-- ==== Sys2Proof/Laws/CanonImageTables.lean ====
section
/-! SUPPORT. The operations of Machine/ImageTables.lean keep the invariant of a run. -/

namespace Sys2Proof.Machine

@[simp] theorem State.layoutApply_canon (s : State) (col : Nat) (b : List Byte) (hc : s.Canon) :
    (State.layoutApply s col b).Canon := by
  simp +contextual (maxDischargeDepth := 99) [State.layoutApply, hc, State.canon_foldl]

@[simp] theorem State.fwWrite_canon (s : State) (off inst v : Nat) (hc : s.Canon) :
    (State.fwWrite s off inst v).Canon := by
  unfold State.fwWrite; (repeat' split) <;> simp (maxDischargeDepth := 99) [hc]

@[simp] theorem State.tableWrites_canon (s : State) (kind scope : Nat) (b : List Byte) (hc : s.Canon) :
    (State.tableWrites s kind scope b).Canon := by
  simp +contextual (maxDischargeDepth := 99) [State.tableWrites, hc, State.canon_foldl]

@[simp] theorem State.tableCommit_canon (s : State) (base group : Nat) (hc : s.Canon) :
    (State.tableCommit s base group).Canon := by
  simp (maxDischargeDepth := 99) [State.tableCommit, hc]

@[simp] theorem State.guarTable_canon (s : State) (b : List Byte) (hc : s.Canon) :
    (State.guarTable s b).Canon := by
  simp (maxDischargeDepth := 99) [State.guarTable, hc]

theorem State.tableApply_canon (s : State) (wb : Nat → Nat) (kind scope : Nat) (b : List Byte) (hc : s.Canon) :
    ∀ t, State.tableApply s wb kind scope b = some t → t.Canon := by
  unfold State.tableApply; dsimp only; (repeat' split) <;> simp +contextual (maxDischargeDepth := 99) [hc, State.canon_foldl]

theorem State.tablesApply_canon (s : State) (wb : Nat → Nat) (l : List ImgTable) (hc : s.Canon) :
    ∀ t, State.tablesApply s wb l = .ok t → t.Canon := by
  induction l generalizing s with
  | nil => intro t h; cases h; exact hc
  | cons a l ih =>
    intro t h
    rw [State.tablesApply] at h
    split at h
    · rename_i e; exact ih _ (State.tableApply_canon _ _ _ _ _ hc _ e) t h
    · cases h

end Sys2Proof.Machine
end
◆ ◆ ◆ ◆ ◆ ◆ ◆
▶ **What the task asks**
Exactly as written above, set down the whole listing again.

▶ **Solution for this task**
-- ==== Sys2Proof/Laws/CanonImageTables.lean ====
section
/-! SUPPORT. The operations of Machine/ImageTables.lean keep the invariant of a run. -/

namespace Sys2Proof.Machine

@[simp] theorem State.layoutApply_canon (s : State) (col : Nat) (b : List Byte) (hc : s.Canon) :
    (State.layoutApply s col b).Canon := by
  simp +contextual (maxDischargeDepth := 99) [State.layoutApply, hc, State.canon_foldl]

@[simp] theorem State.fwWrite_canon (s : State) (off inst v : Nat) (hc : s.Canon) :
    (State.fwWrite s off inst v).Canon := by
  unfold State.fwWrite; (repeat' split) <;> simp (maxDischargeDepth := 99) [hc]

@[simp] theorem State.tableWrites_canon (s : State) (kind scope : Nat) (b : List Byte) (hc : s.Canon) :
    (State.tableWrites s kind scope b).Canon := by
  simp +contextual (maxDischargeDepth := 99) [State.tableWrites, hc, State.canon_foldl]

@[simp] theorem State.tableCommit_canon (s : State) (base group : Nat) (hc : s.Canon) :
    (State.tableCommit s base group).Canon := by
  simp (maxDischargeDepth := 99) [State.tableCommit, hc]

@[simp] theorem State.guarTable_canon (s : State) (b : List Byte) (hc : s.Canon) :
    (State.guarTable s b).Canon := by
  simp (maxDischargeDepth := 99) [State.guarTable, hc]

theorem State.tableApply_canon (s : State) (wb : Nat → Nat) (kind scope : Nat) (b : List Byte) (hc : s.Canon) :
    ∀ t, State.tableApply s wb kind scope b = some t → t.Canon := by
  unfold State.tableApply; dsimp only; (repeat' split) <;> simp +contextual (maxDischargeDepth := 99) [hc, State.canon_foldl]

theorem State.tablesApply_canon (s : State) (wb : Nat → Nat) (l : List ImgTable) (hc : s.Canon) :
    ∀ t, State.tablesApply s wb l = .ok t → t.Canon := by
  induction l generalizing s with
  | nil => intro t h; cases h; exact hc
  | cons a l ih =>
    intro t h
    rw [State.tablesApply] at h
    split at h
    · rename_i e; exact ih _ (State.tableApply_canon _ _ _ _ _ hc _ e) t h
    · cases h

end Sys2Proof.Machine
end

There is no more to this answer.